It's Not the Day for a School Play for My Son on the Autism Spectrum
My son, Sonny, wasn’t going to participate in his school play.
Sonny has previously surprised us by performing in the “Nativity” at Christmas, although he only stayed for the first half. When they announced they would be putting together a play to show everyone what they have been learning at school, I was excited. Sonny was to wear a pair of blue trousers and a blue t-shirt to become a blue alien in the play.
All was well and good leading to the play.
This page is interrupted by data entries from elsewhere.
-- ==== Sys2Proof/Certificates/Slice0/Obligations.lean ====
section
/-! DEFINITION. The statements for the provers. A statement about a command names the whole state it answers, so that what
the statement does not name is unchanged. -/

namespace Sys2Proof.Machine

/-! ### What the statements are written with -/

/-- The unbind that giving up a binding sends (R23). -/
def unbindSent : Option Binding → List TableMsg
  | none => []
  | some b => [.unbind b.slot b.gen]

/-- The release that giving up an owned segment sends (R47). -/
def releaseSent : Link → List (SegIx × SegMsg)
  | .owned g => [(g, .release)]
  | .queued _ => []
  | .none => []

/-- What leaving a segment at a hold expiry sends: a release to an owned one, a withdrawal to a queued one (R66). -/
def leaveSent : Link → List (SegIx × SegMsg)
  | .owned g => [(g, .release)]
  | .queued g => [(g, .withdrawal)]
  | .none => []

/-- The withdrawal that a cancellation sends, and no release (R72). -/
def withdrawalSent : Link → List (SegIx × SegMsg)
  | .queued g => [(g, .withdrawal)]
  | .owned _ => []
  | .none => []

/-- The context in phase `ph`, its segment released and its binding given up: no ten-bit memory (R57) and no fetched byte
(R95). -/
def PortCtl.ended (q : PortCtl) (ph : Phase) : PortCtl :=
  { q with
    phase := ph, bound := none, link := .none, tenBit := none, fetched := none, shown := false,
    toTable := q.toTable ++ unbindSent q.bound, toSegments := q.toSegments ++ releaseSent q.link }

/-- Frame end: unbound, the frame handed over when it has a byte, with the own-execution condition set (R70). -/
def PortCtl.frameEnded (q : PortCtl) : PortCtl :=
  { q with
    bound := none, tenBit := none, frame := [], overflow := false, toTable := q.toTable ++ unbindSent q.bound,
    handedOver := if q.frame = [] then q.handedOver else some { bytes := q.frame, overflow := q.overflow },
    ownWait := q.ownWait || decide (q.frame ≠ []) }

/-- The moment a hold of port controller `q` that begins at `now` expires: its hold limit is in units of 0.1 ms, and the
8 MHz oscillator has 800 periods in 0.1 ms (R65). -/
def holdDeadline (now : Nat) (q : PortCtl) : Nat := now + q.holdLimit.toNat * 800

/-- An optional limit allows `n` data bytes (R83). -/
def allowsBytes (limit : Option Byte) (n : Nat) : Prop := ∀ l, limit = some l → n ≤ l.toNat

/-- The message of segment `g` first under way to a port is `m`, and `rest` is what stays under way once it is taken (R107). -/
def firstMessage (q : PortCtl) (g : SegIx) (m : PortMsg) (rest : List (SegIx × PortMsg)) : Prop :=
  ∃ before after, q.fromSegments = before ++ (g, m) :: after ∧ (∀ e ∈ before, e.1 ≠ g) ∧ rest = before ++ after

/-- A lease paused at moment `now` (R158); the time left is at least one period of the oscillator (log 16). -/
def leasePaused (now : Nat) : Lease → Lease
  | .running t => .paused (max 1 (t - now))
  | .paused left => .paused left
  | .none => .none

/-- The lease of a slot with record `r`, reloaded at moment `now`: its lifetime is in seconds of 8000000 oscillator periods;
it runs while the in-flight count `n` is 0 and is paused otherwise (R158, R159). -/
def freshLease (now : Nat) (r : Record) (n : Nat) (old : Lease) : Lease :=
  match r.lifetime with
  | none => old
  | some seconds =>
    if n = 0 then .running (now + seconds.toNat * 8000000) else .paused (seconds.toNat * 8000000)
I didn’t hear too much about the progress of the play, but I had the date in my calendar and was really looking forward to sit among the other parents and watch my little boy on the stage.
We got up at 6 am and were ready and breakfasted on time, but Sonny wasn’t happy. It was a challenging morning. Despite it all, we made it to school on time and with smiles, which was an achievement in itself. I told Sonny’s one-on-one he had a tough morning and in all honesty, I suspected he would not be able to cope with the school play. He was tired, so I recommended for him to do something calm and quiet with her rather than the play. In hindsight, the play was probably what was causing Sonny angst. The aide completely understood and we both agreed he needed to get through the school day. I learned he hadn’t really wanted to take part in any of the rehearsals and found getting up on the stage terrifying.
I’m not good at many things, but there are a few things I believe I am great at. Being a mother is one of them. I am so hard on myself; I am my own worst critic, but I know deep down what Sonny needs. With that in my mind, I continue to make decisions that are in Sonny’s best interests. If I’m right, then great, and if I’m wrong, then we make it as a lesson learned and try again.
Before Christmas, I beat myself up for not allowing Sonny to go the school pantomime, as I knew it would’ve be too much. This time, the decision to keep him from performing in the play was the right decision to make. There is no point in encouraging him to do something he doesn’t feel comfortable with. It will only make things worse and that’s not what anybody wants.
A year ago, I was seriously concerned that Sonny wouldn’t be able to thrive in a mainstream school, but he is. It’s incredible what progress a child can make when all the right supports are put into place. I can’t thank Sonny’s school enough for making it possible for him to access a good education in an environment in he adores and where he feels at home. I love to see him grow in all areas of learning. Even though I know he is not as far advanced as other children his age, I love to watch his reading come along and how he forms his letters in the air with his pointy finger. It melts my heart.
So in the grand scheme of it all, missing a school play to show what he has been learning isn’t the end of the world. I can see what he learns in all the little things he does. I can see his progress in the way he plays with his brothers at home. I can hear it in the beautifully words he speaks now thanks to daily speech and language support.